Güçler, Çek ve Bakiyelerin Ayrılması:

Güçlerin Ayrılması teorisini kullanmak için, başka bir teoriye, yani Kontroller ve Dengeler teorisinin benimsenmesine ihtiyacımız var. Bu teoriye göre, her organ, kendi gücüyle birlikte, diğer iki organ üzerinde bazı kontrol güçlerine sahiptir. Bu süreçte, kontroller ve dengeler sistemi organlararası ilişkileri yönetir.

Kontroller ve Dengeler teorisi, hiçbir güç organına kendi alanında kontrolsüz bir güç verilmemesi gerektiğini savunuyor. Bir organın gücü diğer iki organın gücüyle sınırlandırılmalı ve kontrol edilmelidir. Bu şekilde, herhangi bir hükümetin organı tarafından keyfi bir şekilde kullanılmasını önleyecek bir denge sağlanmalıdır.
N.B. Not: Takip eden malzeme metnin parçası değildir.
/-! ## Scrub -/
theorem State.chkOutcome_kept {s₀ : State} {a0} {a1} {a2} (k0 : Kept s₀ a0) : Kept s₀ (State.chkOutcome a0 a1 a2) := by
  unfold State.chkOutcome
  exact State.wf_kept k0
theorem State.chkFound_kept {s₀ : State} {a0} {a1} {a2} {a3} (k0 : Kept s₀ a0) : Kept s₀ (State.chkFound a0 a1 a2 a3) := by
  unfold State.chkFound
  extract_lets +onlyGivenNames x0; clear_value x0
  refine State.chkOutcome_kept ?_
  refine State.wf_kept ?_
  exact State.wf_kept k0
theorem State.chkProgram_kept {s₀ : State} {a0} {a1} {a2} {a3} {a4} {a5} (k0 : Kept s₀ a0) : Kept s₀ (State.chkProgram a0 a1 a2 a3 a4 a5) := by
  unfold State.chkProgram
  refine Kept.ite ?_ ?_
  · refine State.modTile_kept ?_
    exact State.submit_kept k0
  · exact k0
theorem State.chkReport_kept {s₀ : State} {a0} {a1} {a2} {a3} {a4} {a5} (k0 : Kept s₀ a0) : Kept s₀ (State.chkReport a0 a1 a2 a3 a4 a5) := by
  unfold State.chkReport
  exact State.report_kept k0
theorem State.chkShow_kept {s₀ : State} {a0} {a1} {a2} (k0 : Kept s₀ a0) : Kept s₀ (State.chkShow a0 a1 a2) := by
  unfold State.chkShow
  refine each_keep (fun r => Kept s₀ r) ?_ ?_
  · exact k0
  · intro v0 v1 h2
    exact State.wf_kept h2
theorem State.chkResult_kept {s₀ : State} {a0} {a1} {a2} (k0 : Kept s₀ a0) : Kept s₀ (State.chkResult a0 a1 a2) := by
  unfold State.chkResult
  extract_lets +onlyGivenNames x0; clear_value x0
  extract_lets +onlyGivenNames x1; clear_value x1
  split
  · rename_i m2 m3
    exact State.chkOutcome_kept k0
  · rename_i m4 m5 m6
    extract_lets +onlyGivenNames x7; clear_value x7
    extract_lets +onlyGivenNames x8; clear_value x8
    split
    · rename_i m9 m10
      refine State.chkFound_kept ?_
      exact State.chkShow_kept k0
    · rename_i m11 m12
      extract_lets +onlyGivenNames x13
      have h14 : Kept s₀ x13 := by
        unfold x13
        refine State.chkFound_kept ?_
        exact State.chkShow_kept k0
      clear_value x13
      refine Kept.ite ?_ ?_
      · exact State.chkReport_kept h14
      · exact h14
    · rename_i m15 m16
      split
      · rename_i m17 m18 m19
        refine State.chkReport_kept ?_
        refine State.chkFound_kept ?_
        exact State.chkShow_kept k0
      · rename_i m20 m21
        refine State.chkReport_kept ?_
        refine State.chkFound_kept ?_
        exact State.chkShow_kept k0
theorem State.chkUnder_kept {s₀ : State} {a0} {a1} {a2} {a3} {a4} (k0 : Kept s₀ a0) (k4 : ∀ y0, Kept s₀ y0 → Kept s₀ (a4 y0)) : Kept s₀ (State.chkUnder a0 a1 a2 a3 a4) := by
  unfold State.chkUnder
  refine Kept.ite ?_ ?_
  · exact k0
  · exact State.regWrite_kept k0 k4
theorem State.setChecker_kept {s₀ : State} {a0} {a1} {a2} (k0 : Kept s₀ a0) : Kept s₀ (State.setChecker a0 a1 a2) := by
  unfold State.setChecker
  exact State.modTile_kept k0
theorem State.closeChecker_kept {s₀ : State} {a0} {a1} (k0 : Kept s₀ a0) : Kept s₀ (State.closeChecker a0 a1) := by
  unfold State.closeChecker
  extract_lets +onlyGivenNames x0
  have h1 : Kept s₀ x0 := by
    unfold x0
    split
    · rename_i m2 m3 m4
      exact State.releasePlace_kept k0
    · rename_i m5 m6
      exact k0
  clear_value x0
  extract_lets +onlyGivenNames x7
  have h8 : Kept s₀ x7 := by
    unfold x7
    refine State.wf_kept ?_
    exact State.setChecker_kept h1
  clear_value x7
  extract_lets +onlyGivenNames x9
  have h10 : Kept s₀ x9 := by
    unfold x9
    refine State.setReg_kept ?_
    exact State.wf_kept h8
  clear_value x9
  refine each_keep (fun r => Kept s₀ r) ?_ ?_
  · exact h10
  · intro v11 v12 h13
    exact State.wf_kept h13
theorem State.wordLost_kept {s₀ : State} {a0} {a1} (k0 : Kept s₀ a0) : Kept s₀ (State.wordLost a0 a1) := by
  unfold State.wordLost
  extract_lets +onlyGivenNames x0; clear_value x0
  extract_lets +onlyGivenNames x1
  have h2 : Kept s₀ x1 := by unfold x1; exact State.report_kept k0
  clear_value x1
  extract_lets +onlyGivenNames x3
  have h4 : Kept s₀ x3 := by
    unfold x3
    refine each_keep (fun r => Kept s₀ r) ?_ ?_
    · exact h2
    · intro v5 v6 h7
      exact State.dropOp_kept h7
  clear_value x3
  refine State.run_kept ?_
  refine State.noData_kept ?_
  exact State.failureFor_kept h4
theorem State.loseWord_kept {s₀ : State} {a0} {a1} (k0 : Kept s₀ a0) : Kept s₀ (State.loseWord a0 a1) := by
  unfold State.loseWord
  split
  · rename_i m0 m1
    split
    · rename_i m2 m3 m4
      exact State.wordLost_kept k0
    · rename_i m5 m6
      exact k0
  · rename_i m7 m8 m9
    exact k0.congr rfl
  · rename_i m10 m11 m12
    exact k0.congr rfl
theorem State.scrubReport_kept {s₀ : State} {a0} {a1} {a2} {a3} {a4} {a5} {a6} {a7} (k0 : Kept s₀ a0) : Kept s₀ (State.scrubReport a0 a1 a2 a3 a4 a5 a6 a7) := by
  unfold State.scrubReport
  extract_lets +onlyGivenNames x0; clear_value x0
  exact State.report_kept k0
theorem State.scrubBad_kept {s₀ : State} {a0} {a1} {a2} {a3} (k0 : Kept s₀ a0) : Kept s₀ (State.scrubBad a0 a1 a2 a3).1 := by
  unfold State.scrubBad
  split
  · rename_i m0 m1 m2
    extract_lets +onlyGivenNames x3; subst x3
    extract_lets +onlyGivenNames x4
    have h5 : Kept s₀ x4 := by
      unfold x4
      refine State.scrubReport_kept ?_
      exact k0.congr rfl
    clear_value x4
    refine Kept.fst ?_
    exact State.renewMember_kept h5
  · rename_i m6 m7
    refine Kept.fst ?_
    refine State.scrubReport_kept ?_
    exact k0.congr rfl
theorem State.scrubMember_kept {s₀ : State} {a0} {a1} {a2} {a3} (k0 : Kept s₀ a0) : Kept s₀ (State.scrubMember a0 a1 a2 a3).1 := by
  unfold State.scrubMember
  split
  · rename_i m0 m1
    refine Kept.fst ?_
    exact k0
  · rename_i m2 m3 m4
    extract_lets +onlyGivenNames x5; clear_value x5
    extract_lets +onlyGivenNames x6
    have h7 : Kept s₀ x6 := by
      unfold x6
      refine State.countCheck_kept ?_
      exact State.chargeRead_kept k0
    clear_value x6
    split
    · refine Kept.fst ?_
      exact State.scrubBad_kept h7
    · split
      · refine Kept.fst ?_
        refine State.renewMember_kept ?_
        exact State.scrubReport_kept h7
      · refine Kept.fst ?_
        exact h7
theorem State.scanLine_kept {s₀ : State} {a0} {a1} (k0 : Kept s₀ a0) : Kept s₀ (State.scanLine a0 a1).1 := by
  unfold State.scanLine
  split
  · rename_i m0 m1
    refine Kept.fst ?_
    exact k0
  · rename_i m2 m3 m4
    split
    · rename_i m5 m6 m7 m8 m9
      extract_lets +onlyGivenNames x10
      have h11 : Kept s₀ x10.1 := by unfold x10; exact State.scrubMember_kept k0
      clear_value x10
      refine Kept.fst ?_
      exact h11
    · rename_i m12 m13
      refine Kept.fst ?_
      exact k0
theorem State.scrubParity_kept {s₀ : State} {a0} {a1} {a2} (k0 : Kept s₀ a0) : Kept s₀ (State.scrubParity a0 a1 a2) := by
  unfold State.scrubParity
  extract_lets +onlyGivenNames x0; clear_value x0
  extract_lets +onlyGivenNames x1; clear_value x1
  extract_lets +onlyGivenNames x2; clear_value x2
  extract_lets +onlyGivenNames x3; clear_value x3
  extract_lets +onlyGivenNames x4; clear_value x4
  refine Kept.ite ?_ ?_
  · exact k0
  · split
    · rename_i m5 m6 m7
      exact State.scrubBad_kept k0
    · rename_i m8 m9
      refine State.countTile_kept ?_
      exact State.scrubReport_kept k0
theorem State.scrubStripe_kept {s₀ : State} {a0} {a1} {a2} (k0 : Kept s₀ a0) : Kept s₀ (State.scrubStripe a0 a1 a2) := by
  unfold State.scrubStripe
  refine Kept.ite ?_ ?_
  · exact k0
  · extract_lets +onlyGivenNames x0
    have h1 : Kept s₀ x0.1 := by
      unfold x0
      refine each_keep (fun (r : State × Bool) => Kept s₀ r.1) ?_ ?_
      · refine Kept.fst ?_
        exact k0
      · intro v2 v3 h4
        extract_lets +onlyGivenNames x5
        have h6 : Kept s₀ x5.1 := by
          unfold x5
          refine State.scrubMember_kept ?_
          exact h4
        clear_value x5
        refine Kept.fst ?_
        exact h6
    clear_value x0
    extract_lets +onlyGivenNames x7; clear_value x7
    extract_lets +onlyGivenNames x8
    have h9 : Kept s₀ x8 := by
      unfold x8
      refine Kept.ite ?_ ?_
      · refine State.scrubParity_kept ?_
        exact h1
      · exact h1
    clear_value x8
    exact State.countTile_kept h9
theorem execCheckerClose_kept {s₀ : State} {a0} {a1} {a2} (k2 : Kept s₀ a2) : KeptO s₀ (execCheckerClose a0 a1 a2) := by
  unfold execCheckerClose
  refine KeptO.next ?_
  refine State.chkUnder_kept k2 ?_
  intro v0 h1
  exact State.closeChecker_kept h1
theorem execCheckerOpDone_kept {s₀ : State} {a0} {a1} (k1 : Kept s₀ a1) : KeptO s₀ (execCheckerOpDone a0 a1) := by
  unfold execCheckerOpDone
  refine KeptO.next ?_
  split
  · rename_i m0 m1
    exact k1
  · rename_i m2 m3 m4
    extract_lets +onlyGivenNames x5; clear_value x5
    refine Kept.ite ?_ ?_
    · exact k1
    · refine Kept.ite ?_ ?_
      · refine State.chkOutcome_kept ?_
        refine State.closeChecker_kept ?_
        exact State.killPlace_kept k1
      · extract_lets +onlyGivenNames x6
        have h7 : Kept s₀ x6 := by
          unfold x6
          refine Kept.ite ?_ ?_
          · exact State.chkResult_kept k1
          · refine Kept.ite ?_ ?_
            · exact State.wf_kept k1
            · exact State.chkOutcome_kept k1
        clear_value x6
        extract_lets +onlyGivenNames x8
        have h9 : Kept s₀ x8 := by
          unfold x8
          refine State.wf_kept ?_
          exact State.setChecker_kept h7
        clear_value x8
        refine each_keep (fun r => Kept s₀ r) ?_ ?_
        · exact h9
        · intro v10 v11 h12
          exact State.wf_kept h12
theorem execCheckerOpen_kept {s₀ : State} {a0} {a1} {a2} (k2 : Kept s₀ a2) : KeptO s₀ (execCheckerOpen a0 a1 a2) := by
  unfold execCheckerOpen
  refine KeptO.next ?_
  refine State.chkUnder_kept k2 ?_
  intro v0 h1
  refine Kept.ite ?_ ?_
  · exact State.chkOutcome_kept h1
  · extract_lets +onlyGivenNames x2
    have h3 : Kept s₀ x2.1 := by unfold x2; exact State.takePlace_kept h1
    clear_value x2
    split
    · rename_i m4 m5
      refine State.chkOutcome_kept ?_
      exact h3
    · rename_i m6 m7 m8
      extract_lets +onlyGivenNames x9
      have h10 : Kept s₀ x9 := by
        unfold x9
        refine State.setChecker_kept ?_
        refine State.wearPlace_kept ?_
        refine State.placeTo_kept ?_
        exact h3
      clear_value x9
      extract_lets +onlyGivenNames x11
      have h12 : Kept s₀ x11 := by
        unfold x11
        refine State.wf_kept ?_
        refine State.wf_kept ?_
        refine State.wf_kept ?_
        exact State.wf_kept h10
      clear_value x11
      extract_lets +onlyGivenNames x13
      have h14 : Kept s₀ x13 := by
        unfold x13
        refine State.chkOutcome_kept ?_
        refine State.wf_kept ?_
        exact State.wf_kept h12
      clear_value x13
      extract_lets +onlyGivenNames x15; clear_value x15
      extract_lets +onlyGivenNames x16; clear_value x16
      refine each_keep (fun r => Kept s₀ r) ?_ ?_
      · exact h14
      · intro v17 v18 h19
        refine each_keep (fun r => Kept s₀ r) ?_ ?_
        · exact h19
        · intro v20 v21 h22
          exact State.chkProgram_kept h22
theorem execCheckerRead_kept {s₀ : State} {a0} {a1} {a2} (k2 : Kept s₀ a2) : KeptO s₀ (execCheckerRead a0 a1 a2) := by
  unfold execCheckerRead
  refine KeptO.next ?_
  refine State.chkUnder_kept k2 ?_
  intro v0 h1
  split
  · rename_i m2 m3
    exact State.chkOutcome_kept h1
  · rename_i m4 m5 m6
    refine State.chkOutcome_kept ?_
    refine State.wf_kept ?_
    refine State.wf_kept ?_
    exact State.setChecker_kept h1
theorem execCheckerWrite_kept {s₀ : State} {a0} {a1} {a2} (k2 : Kept s₀ a2) : KeptO s₀ (execCheckerWrite a0 a1 a2) := by
  unfold execCheckerWrite
  refine KeptO.next ?_
  refine State.chkUnder_kept k2 ?_
  intro v0 h1
  split
  · rename_i m2 m3
    exact State.chkOutcome_kept h1
  · rename_i m4 m5 m6
    extract_lets +onlyGivenNames x7; clear_value x7
    extract_lets +onlyGivenNames x8; clear_value x8
    extract_lets +onlyGivenNames x9; clear_value x9
    extract_lets +onlyGivenNames x10; clear_value x10
    extract_lets +onlyGivenNames x11; clear_value x11
    extract_lets +onlyGivenNames x12
    have h13 : Kept s₀ x12 := by
      unfold x12
      refine State.wf_kept ?_
      exact State.setChecker_kept h1
    clear_value x12
    extract_lets +onlyGivenNames x14
    have h15 : Kept s₀ x14 := by
      unfold x14
      refine State.chkProgram_kept ?_
      refine State.chkOutcome_kept ?_
      exact State.wf_kept h13
    clear_value x14
    refine Kept.ite ?_ ?_
    · refine State.chkProgram_kept ?_
      exact State.chkProgram_kept h15
    · exact h15
theorem execFabricWordReceive_kept {s₀ : State} {a0} {a1} {a2} {a3} {a4} (k4 : Kept s₀ a4) : KeptO s₀ (execFabricWordReceive a0 a1 a2 a3 a4) := by
  unfold execFabricWordReceive
  refine KeptO.next ?_
  split
  · rename_i m0 m1 m2
    exact k4
  · rename_i m3 m4 m5
    exact State.countHub_kept k4
  · rename_i m6 m7
    refine State.loseWord_kept ?_
    exact State.countHub_kept k4
theorem execScrubLineStripe_kept {s₀ : State} {a0} {a1} (k1 : Kept s₀ a1) : KeptO s₀ (execScrubLineStripe a0 a1) := by
  unfold execScrubLineStripe
  refine KeptO.next ?_
  refine State.onAwake_kept k1 ?_
  intro v0 h1
  refine Kept.ite ?_ ?_
  · exact h1
  · extract_lets +onlyGivenNames x2; clear_value x2
    extract_lets +onlyGivenNames x3; clear_value x3
    extract_lets +onlyGivenNames x4
    have h5 : Kept s₀ x4 := by
      unfold x4
      split
      · rename_i m6 m7 m8
        exact State.scrubStripe_kept h1
      · rename_i m9 m10
        exact h1
    clear_value x4
    extract_lets +onlyGivenNames x11; clear_value x11
    extract_lets +onlyGivenNames x12
    have h13 : Kept s₀ x12 := by
      unfold x12
      refine Kept.ite ?_ ?_
      · refine State.incSat_kept ?_
        exact State.modTile_kept h5
      · exact State.modTile_kept h5
    clear_value x12
    extract_lets +onlyGivenNames x14; clear_value x14
    extract_lets +onlyGivenNames x15; clear_value x15
    extract_lets +onlyGivenNames x16; clear_value x16
    extract_lets +onlyGivenNames x17
    have h18 : Kept s₀ x17 := by
      unfold x17
      refine State.wf_kept ?_
      exact State.wf_kept h13
    clear_value x17
    refine Kept.ite ?_ ?_
    · exact State.emit_kept h18
    · exact h18
theorem execScrubPositionPersist_kept {s₀ : State} {a0} {a1} (k1 : Kept s₀ a1) : KeptO s₀ (execScrubPositionPersist a0 a1) := by
  unfold execScrubPositionPersist
  refine KeptO.next ?_
  exact State.modTile_kept k1
theorem execSramClear_kept {s₀ : State} {a0} {a1} {a2} (k2 : Kept s₀ a2) : KeptO s₀ (execSramClear a0 a1 a2) := by
  unfold execSramClear
  refine KeptO.next ?_
  refine Kept.ite ?_ ?_
  · exact k2
  · refine State.regWrite_kept k2 ?_
    intro v0 h1
    refine State.wf_kept ?_
    refine State.wf_kept ?_
    exact State.wf_kept h1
Yasama yetkisi yasama organının elinde olmalıdır, ancak yürütme ve yargı yasama organlarının yasama organlarının kötüye kullanılmasını veya keyfi kullanılmasını önlemek amacıyla bazı denetleme yetkilerine sahip olmalıdır. Aynı şekilde, yürütme yetkilerine yürütme ile verilmelidir, ancak yasama ve yargıya bazı kontrol yetkileri verilmelidir.

Aynısı yargı için de geçerli olmalı ve gücü bazı yönlerden yasama ve yürütme tarafından kontrol edilmelidir. Başka bir deyişle, her organ diğer iki organ üzerinde bir miktar kontrol gücüne sahip olmalı ve hükümetin üç organı arasında bir denge kurmalı.

Aslında, Güçlerin ve Kontrollerin ve Dengelerin Ayrılması teorileri hep bir aradadır. Bunlar ABD Anayasasında operasyonda birlikte olmuştur.

Güçlerin ve Yanakların ve Dengelerin Ayrılması teorileri aynı anda benimsenmelidir.